Here is a challenging statement to ponder:
You cannot secure your comfort by avoiding discomfort.
You have to enter and work within a zone of discomfort in order to learn how to be comfortable in it.
Before we get into that, let’s point out that there is a difference between discomfort that comes from actions you should not be doing where your body sends strong warnings against the threat of injury, and the discomfort that comes from actions you could be doing and should be enjoying once your body has gone through a process of adaptation for those. The kind of discomfort we are talking about in this article is that kind which is telling you – “Hey, don’t run away from this! It is going to feel better, but after you’ve done the necessary adaptation work required to earn that comfort.” And, don’t worry, a good process will make it more pleasant to do that necessary work. As a matter of fact, the emotional mastery of the process will make ‘uncomfortable’ training not merely a habit, but something you look forward to in every practice.
So, setting aside the concern about the array of signals that indicate the threat of destruction or injury, we want to talk about those signals that indicate you are working in a good but uncomfortable zone, one you are not yet adapted to.
Discomfort is the array of sensations you feel when you get close to the boundaries of what activities your body has adapted to. You cannot spend your time working only within your comfort zone and then jump into some unusual conditions and expect it to be fun and comfortable. You can only learn to become comfortable at swimming longer by gradually swimming longer. You can only learn to become comfortable holding superior stroke quality under fatigue by gradually working that stroke within fatigue. You can only learn to become comfortable at swimming with more power by gradually adding more power. You can only learn to be comfortable in cold water, or open water, or wavy water, or lonely water by gradually exposing yourself to more challenging, uncomfortable conditions.
You Influence Your Health Trajectory
The body seeks ‘homeostasis’, which is a state of balance in which the body can support it’s daily activities. The body would prefer things to stay predictable so it can build up energy to do those things. Change – even if it is good change – is stressful for the body so the athlete encounters physical and mental resistance when trying to make changes to the system. But homeostasis is built around a fluctuating baseline – that baseline is changing in subtle ways from day to do day, mostly below one’s awareness. That baseline is greatly dependent upon the resources delivered and the conditions set up by the athlete for his own body. When the net delivery is positive the body experiences healing, strength and growth – the aging process is slowed down. When the net delivery is negative the body experiences inadequate recovery, diminishing strength and breakdown of function – the aging process is accelerated.

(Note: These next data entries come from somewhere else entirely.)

-- ==== Sys2Proof/WellFormed.lean ====
section
/-! DEFINITION. Which instructions an encoding exists for: the ranges R90 to R93 give each immediate and offset. A register
operand is five bits wide by its type (R94), so it needs no check. -/

namespace Sys2Proof

/-- `v` is the sign extension of its low `n` bits: the value of some `n`-bit two's-complement field. -/
def fitsSigned (n : Nat) (v : Word) : Bool := (v.setWidth n).signExtend 32 == v

/-- R92, R93: the appended zero bit makes every offset even. -/
def evenOffset (v : Word) : Bool := !v.getLsbD 0

/-- R90, R91: an I or S immediate lies in −2048 to 2047. -/
def imm12Ok (imm : Word) : Bool := fitsSigned 12 imm

/-- R92: a B offset is "an even number in −4096 to 4094". -/
def offBOk (off : Word) : Bool := fitsSigned 13 off && evenOffset off

/-- R93: a J offset is "an even number in −1048576 to 1048574". -/
def offJOk (off : Word) : Bool := fitsSigned 21 off && evenOffset off

/-- The instructions some word of the encoding stands for. -/
def Instr.wellFormed : Instr → Bool
  | .add _ _ _    => true
  | .sub _ _ _    => true
  | .xor _ _ _    => true
  | .or _ _ _     => true
  | .and _ _ _    => true
  | .addi _ _ imm => imm12Ok imm
  | .xori _ _ imm => imm12Ok imm
  | .ori _ _ imm  => imm12Ok imm
  | .andi _ _ imm => imm12Ok imm
  | .lw _ _ imm   => imm12Ok imm
  | .sw _ _ imm   => imm12Ok imm
  | .beq _ _ off  => offBOk off
  | .bne _ _ off  => offBOk off
  | .jal _ off    => offJOk off
  | .halt         => true

end Sys2Proof
end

Here is very sober physiological truth to let sink into your mind: your brain and body are never in a fixed-state of health and performance – there is no coasting along on good health.
When zooming out to view your development over days, and zooming in to watch what happens on a cellular level over those days, what is seen is either a body that is being subjected to a process where growth prevails or being subject to a process of where decay prevails. It is the product of millions of small details of positive and negative activities going on in the body systems trying to cancel each other out. Most of these you actually have control over or have significant influence upon. The net result – your health trajectory – of this overwhelmingly complex equation is either toward growth or toward decay. You are either actively promoting or actively hindering your own well-being.
Tending The Fence
To state this another way, in our context of sport, if you are enjoying a level of performance – physically or mentally – the only way to keep that level of performance is to keep working at the boundaries of it, pushing them back because those boundaries will gradually shrink if you do not. And, it is the work at these boundaries that is, by its very nature, uncomfortable – it is physically uncomfortable for all, yet psychologically uncomfortable only for those who have not been trained to interact with that discomfort in a positive way.
As I ponder this topic I keep seeing the image of a fence in a field that is being overtaken by thorny bushes. This is a common sight in the countryside. In those lonely stretches where there is no human or animal activity, there may be a fence to define the piece of land that is owned, but the thorns and brush will gradually creep up and reclaim that land into the inaccessible wild.
The field is the realm of motor circuits that you have available to perform certain activities in certain ways, and the fence is the end of those. You may have a big field of circuits or a small one, but regardless, the boundary line is always being encroached upon when you neglect to face things you are uncomfortable with.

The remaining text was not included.